The 700-km journey from Quetta to Taftan takes about 12 hours of careful driving. The road passes mostly through desolated areas, especially in Mastung districts. Home department officials say that without proper anti-IED equipment and jammers, it is very difficult to stop IED attacks on the buses. The provincial government has asked the federal government several times to provide anti-IEDs equipment, they say.

Many poor Hazaras work as economic migrants. Some work in the coal mines in Much (near Quetta) and in Taftan. Others travel as far as the Iranian cities of Mashhad and Tehran looking for work.

Mastung district is the hometown and constituency of chief minister Nawab Aslam Raisani, whose government was suspended recently after thousands of Shias refused to bury their dead killed in a major terrorist attack on January 10, until the Balochistan government was dismissed and the army given control of Quetta.

A senior police official said Usman Saifullah Kurd, Dawood Badini and Shafiqur Rind were key suspects in sectarian attacks.
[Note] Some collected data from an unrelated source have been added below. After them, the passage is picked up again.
/-- Late data, the sub-states of a pause, Shroud frames and their loss, the clearance check, calibration records, and the
commands of an interpreter (R313, R316, R318, R322, R325, R330, R334, R335, R336, R339, R340, R345). -/
def Obligations.ScanMotionAndCommands : Prop :=
  (∀ (n : Fin 12) (dt : Nat) (u : State) (s : State), s.beamRuns n → s.beamThen n dt = u → u.scnState n = scnRunning → planEnd (u.sc n).plan < u.fine + 62500 →
    Answers (exec (.lateData n dt) s) fun t =>
      Counted .SCN_CNT_LATE n u t ∧
      (if (u.sc n).chain ≠ 0 ∨ (u.sc n).plan.any (fun (g : Seg) => g.kind == SegKind.emit && decide (0 < g.len) && decide (u.fine < g.t0)) then t.flag F.SCN_STATUS_CAUSE_LATE n
      else (t.sc n).wait = ScnWait.late ∧ t.scnState n = scnWaiting)) ∧
  (∀ (n : Fin 12) (dt : Nat) (u : State) (p : Pause) (s : State), s.beamRuns n → s.beamThen n dt = u → u.pausedIn n p 1 →
    Answers (exec (.rampOffEnd n dt) s) fun t =>
      (t.sc n).pause = some { p with phase := 2, since := u.phaseDue n p, dq := p.qS + p.ramp, dv := p.v } ∧ t.fld F.SCN_STATUS_PSTATE n = 2 ∧
      (t.bc n).want = false ∧ t.fine = max u.fine (u.phaseDue n p)) ∧
  (∀ (n : Fin 12) (dt : Nat) (u : State) (p : Pause) (s : State), s.beamRuns n → s.beamThen n dt = u → u.pausedIn n p 2 → p.hard = false →
    Answers (exec (.decelEnd n dt) s) fun t =>
      t.fine = max u.fine (u.phaseDue n p) ∧
      (if p.haltCause ≠ 0 then t.scnState n = scnHalted ∧ t.fld F.SCN_STATUS_HALT_CAUSE n = p.haltCause % 16
      else u.flag F.SCN_STATUS_CAUSE_CLEAR n ∨ u.flag F.SCN_STATUS_CAUSE_LATE n ∨ u.flag F.SCN_STATUS_CAUSE_REEF n →
        (t.sc n).pause = some { p with phase := 3, since := t.fine, park := u.restPos n p } ∧ t.fld F.SCN_STATUS_PSTATE n = 3)) ∧
  (∀ (n : Fin 12) (dt : Nat) (u : State) (p : Pause) (s : State), s.beamRuns n → s.beamThen n dt = u → u.pausedIn n p 4 →
    Answers (exec (.backupEnd n dt) s) fun t =>
      t.fine = max u.fine (u.phaseDue n p) ∧
      (if p.haltCause ≠ 0 then t.scnState n = scnHalted ∧ t.fld F.SCN_STATUS_HALT_CAUSE n = p.haltCause % 16
      else t.fld F.SCN_STATUS_PSTATE n = 5 ∧ ∃ q, (t.sc n).pause = some q ∧ q.phase = 5 ∧ q.since = u.phaseDue n p ∧ u.phaseDue n p + 50000 ≤ q.tp ∧
        q.grant = (if u.fld F.BCH_CFG_ROT_GROUP n < 4 then none else some q.tp))) ∧
  (∀ (n : Fin 12) (dt : Nat) (u : State) (p : Pause) (s : State), s.beamRuns n → s.beamThen n dt = u → u.pausedIn n p 5 → p.go = false ∧ p.grant.isSome →
    Answers (exec (.refireHoldEnd n dt) s) fun t =>
      (t.sc n).pause = some { p with go := true, since := u.phaseDue n p } ∧ t.fine = max u.fine (u.phaseDue n p)) ∧
  (∀ (n : Fin 12) (dt : Nat) (u : State) (p : Pause) (s : State), s.beamRuns n → s.beamThen n dt = u → u.pausedIn n p 5 → p.go → p.further = false →
    Answers (exec (.reentryEnd n dt) s) fun t =>
      t.fine = max u.fine (u.phaseDue n p) ∧
      (if 0 < p.ramp ∧ (u.sc n).plan.head?.map (fun (g : Seg) => g.kind) = some SegKind.emit then
        (t.sc n).pause = some { p with phase := 6, since := u.phaseDue n p } ∧ t.fld F.SCN_STATUS_PSTATE n = 6 ∧ (t.bc n).want
      else (t.sc n).pause = none ∧ t.scnState n = scnRunning ∧ t.fld F.SCN_STATUS_PSTATE n = 0)) ∧
  (∀ (n : Fin 12) (dt : Nat) (u : State) (p : Pause) (s : State), s.beamRuns n → s.beamThen n dt = u → u.pausedIn n p 6 → p.further = false →
    Answers (exec (.rampOnEnd n dt) s) fun t =>
      t.fine = max u.fine (u.phaseDue n p) ∧ (t.sc n).pause = none ∧ t.scnState n = scnRunning ∧ t.fld F.SCN_STATUS_PSTATE n = 0) ∧
  (∀ (n : Fin 12) (dt t0 : Nat) (s : State), s.beamRuns n → ((s.beamThen n dt).sc n).holdUntil = some t0 →
    Answers (exec (.rotationHoldEnd n dt) s) fun t =>
      (t.sc n).holdUntil = none ∧ t.fine = max (s.beamThen n dt).fine t0) ∧
  (∀ (n : Fin 12) (dt : Nat) (u : State) (s : State), s.beamRuns n → s.beamThen n (max dt (s.nextFrame n - s.fine)) = u → u.domOn (shroudDom n) → u.scnState n ≠ scnStopped ∧ u.scnState n ≠ scnDone →
    Answers (exec (.shroudFrameSend n dt) s) fun t =>
      (t.sc n).seq = ((u.sc n).seq + 1) % 16 ∧ ((t.sc n).cmdX, (t.sc n).cmdY, (t.sc n).cmdZ) = (u.gridCommand n (u.bedPoint n)).1 ∧
      ∃ f, (t.sc n).sent.head? = some f ∧ f.seq = (t.sc n).seq ∧ f.inst = u.fine ∧ f.s = u.layerPath n) ∧
  (∀ (n : Fin 12) (dt : Nat) (groups : List (BitVec 5)) (u : State) (nibs : List (BitVec 4)) (s : State), s.beamRuns n → s.beamThen n dt = u → u.domOn (shroudDom n) ∧ (u.sc n).synced → goodFrame groups = some nibs →
    Answers (exec (.shroudFrameReceived n dt groups) s) fun t =>
      (t.sc n).goodAt = u.fine ∧ t.flag F.SCN_STATUS_LINK_UP n ∧ t.fld F.SCN_STATUS_HEAD_READY n = nibField nibs 1 1 % 2 ∧
      ((u.sc n).sent.any (fun f => f.seq == nibField nibs 0 1) → t.rd .SCN_POS_X n = BitVec.ofNat 32 (nibField nibs 2 6) ∧
        t.rd .SCN_POS_Y n = BitVec.ofNat 32 (nibField nibs 8 6))) ∧
  (∀ (n : Fin 12) (dt : Nat) (groups : List (BitVec 5)) (u : State) (s : State), s.beamRuns n → s.beamThen n dt = u → u.domOn (shroudDom n) ∧ (u.sc n).synced → goodFrame groups = none →
    Answers (exec (.shroudFrameReceived n dt groups) s) fun t =>
      t = u.bump .SCN_CNT_SH_CRC n) ∧
  (∀ (n : Fin 12) (s : State), s.beamRuns n → (s.sc n).synced →
    Answers (exec (.shroudSyncLost n) s) fun t =>
      (t.sc n).synced = false ∧ Counted .SCN_CNT_SH_SYNC n s t) ∧
  (∀ (n : Fin 12) (dt : Nat) (u : State) (s : State), s.beamRuns n → s.flag F.SCN_STATUS_LINK_UP n → s.beamThen n (max dt ((s.sc n).goodAt + fineOfUs (atLeast1 (s.fld F.SCN_HEAD_LOST_TIME n)) - s.fine)) = u →
    Answers (exec (.shroudLost n dt) s) fun t =>
      t.flag F.SCN_STATUS_LINK_UP n = false ∧ (s.sc n).goodAt + fineOfUs (atLeast1 (s.fld F.SCN_HEAD_LOST_TIME n)) ≤ t.fine ∧
      (u.scnState n = scnRunning ∨ u.scnState n = scnWaiting ∨ u.scnState n = scnPaused → t.scnState n = scnHalted ∧ t.fld F.SCN_STATUS_HALT_CAUSE n = 5)) ∧
  (∀ (dt : Nat) (u : State) (s : State), s.ready → (s.passTo dt s.beams.checkAt).refreshAll = u →
    Answers (exec (.clearanceCheck dt) s) fun t =>
      t.fine = max (s.fine + dt) s.beams.checkAt ∧ t.beams.checkAt = t.fine + 1250 ∧ ∀ n < 12, u.hasBeam n →
      (u.flag F.SCN_STATUS_CAUSE_CLEAR n = false → n ∈ u.yielding → t.flag F.SCN_STATUS_CAUSE_CLEAR n) ∧
      (u.flag F.SCN_STATUS_CAUSE_CLEAR n → u.blocked n → t.flag F.SCN_STATUS_CAUSE_CLEAR n ∧ (t.sc n).clears = 0)) ∧
  (∀ (record : List Byte) (cx cy : Nat × Nat × Bool) (h step : Nat) (s : State), s.calTakes record → fieldLE record 1 1 = h → atLeast1 (s.rd .SCN_GRID_STEP h).toNat = step → axisCell (s.memRd (0x00410000 + 0x800 * h + 8 * fieldLE record 8 2)).toInt (s.sgn .SCN_GRID_X0 h) step = cx → axisCell (s.memRd (0x00410000 + 0x800 * h + 8 * fieldLE record 8 2 + 4)).toInt (s.sgn .SCN_GRID_Y0 h) step = cy →
    Answers (exec (.calibRecord record) s) fun t =>
      Counted .SCN_CNT_CAL_USED 0 s t ∧ ∀ i < 2, ∀ j < 2, (tblGet {} t.cal.acc (h * 4225 + 65 * (cy.1 + j) + cx.1 + i)).w =
      (tblGet {} s.cal.acc (h * 4225 + 65 * (cy.1 + j) + cx.1 + i)).w +
        (cornerPart step cx.2.1 i * cornerPart step cy.2.1 j * 2 ^ 32 + step * step / 2) / (step * step)) ∧
  (∀ (record : List Byte) (s : State), s.ready → s.calTakes record = false →
    Answers (exec (.calibRecord record) s) fun t =>
      t = s.bump .SCN_CNT_CAL_DISCARD) ∧
  (∀ (who : Requester) (n : Fin 12) (u : State) (s : State), s.mayWrite who .SCN_CMD n → s.refresh n = u → u.flag F.SCN_CFG_ENABLE n → u.scnState n = scnStopped ∨ u.scnState n = scnDone ∨ u.scnState n = scnHalted →
    Answers (exec (.scnStart who n) s) fun t =>
      (if u.scnRefused n then t = u.setFld F.SCN_STATUS_CMD_REFUSED 1 n
      else t.scnState n = scnRunning ∧ (t.sc n).pc = (s.rd .SCN_PROG_BASE n).toNat ∧ (t.sc n).plan = [] ∧ (t.sc n).nextIdx = 0 ∧ t.rd .SCN_RECORD n = 0 ∧
        (u.flag F.SCN_CFG_SRC n → (t.sc n).fifo = []))) ∧
  (∀ (who : Requester) (n : Fin 12) (u : State) (s : State), s.mayWrite who .SCN_CMD n → s.refresh n = u → u.flag F.SCN_CFG_ENABLE n → u.scnState n = scnRunning ∨ u.scnState n = scnWaiting ∨ u.scnState n = scnLayerWait ∨ u.scnState n = scnPaused →
    Answers (exec (.scnStop who n) s) fun t =>
      t.haltsFor n 8) ∧
  (∀ (who : Requester) (n : Fin 12) (u : State) (s : State), s.mayWrite who .SCN_CMD n → s.refresh n = u → u.flag F.SCN_CFG_ENABLE n → u.scnState n = scnHalted →
    Answers (exec (.restartAtStop who n) s) fun t =>
      (if u.scnRefused n then t = u.setFld F.SCN_STATUS_CMD_REFUSED 1 n
      else t.fld F.SCN_STATUS_HALT_CAUSE n = 0 ∧
        if (u.sc n).pause.any (fun (p : Pause) => !p.geo.isEmpty && decide (0 < p.v)) then t.scnState n = scnPaused ∧ t.fld F.SCN_STATUS_PSTATE n = 4
        else t.scnState n = scnRunning ∧ (t.sc n).pause = none)) ∧
  (∀ (who : Requester) (n : Fin 12) (u : State) (s : State), s.mayWrite who .SCN_CMD n → s.refresh n = u → u.flag F.SCN_CFG_ENABLE n → u.scnState n = scnHalted → u.scnRefused n = false →
    Answers (exec (.restartNextRecord who n) s) fun t =>
      t.scnState n = scnRunning ∧ (t.sc n).pause = none ∧ ∃ g rest, (t.sc n).plan = g :: rest ∧ g.kind = SegKind.dark ∧ (g.x0, g.y0, g.z0) = u.restPoint n ∧
      ∀ h ∈ rest.head?, h.idx ≠ (u.rd .SCN_HALT_RECORD n).toNat) ∧
  (∀ (who : Requester) (n : Fin 12) (u : State) (s : State), s.mayWrite who .SCN_CMD n → s.refresh n = u → u.flag F.SCN_CFG_ENABLE n → u.scnState n = scnHalted → u.scnRefused n = false →
    Answers (exec (.restartNextLayer who n) s) fun t =>
      t.scnState n = scnRunning ∧ (t.sc n).pause = none ∧ (t.sc n).plan = [] ∧ (t.sc n).skip ∧ ((t.sc n).px, (t.sc n).py, (t.sc n).pz) = u.restPoint n) ∧
  (∀ (who : Requester) (n : Fin 12) (u : State) (s : State), s.mayRead who 6 n 1 → s.refresh n = u →
    Answers (exec (.pathLoRead who n) s) fun t =>
      Emits [.reply (BitVec.ofNat 32 (u.layerPath n))] u t ∧ t.rd .SCN_PATH_HI n = BitVec.ofNat 32 (u.layerPath n / 2 ^ 32 % 65536))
Rind was arrested in 2003 from Mastung while Kurd was arrested by the CID Police in Karachi on June 22, 2006. Both fled from the Anti-Terrorist Force jail in Quetta on January 18, 2008. Rind was rearrested, but Kurd is still at large. Some analysts say Asmatullah Muavia, Punjab chief of Tehrik-e-Taliban Pakistan (TTP), who has a strong network in South Punjab, is helping them.

According to Muhammad Amir Rana, director of the PIPS, an analysis of the geographical spread of incidents of sectarian violence from 2009 to 2012 suggests that Karachi, Quetta, Gilgit and Kurram Agency are the centers of sectarian violence.

Jan Achakzai, a senior security analyst, said the geopolitical dynamics of Balochistan were complicated, and the military was currently more focused on dealing with Baloch militants instead of sectarian groups. The provincial government was a scapegoat, he said, and it did not have the power to stop the insurgency or deal with sectarian groups, many of which were proxies of foreign governments.

Hazara elders believe the intelligence agencies are aware of the activities of banned sectarian outfits and the whereabouts of their leaders, who simply operate under new names. They say the state is either indifferent or supporting them.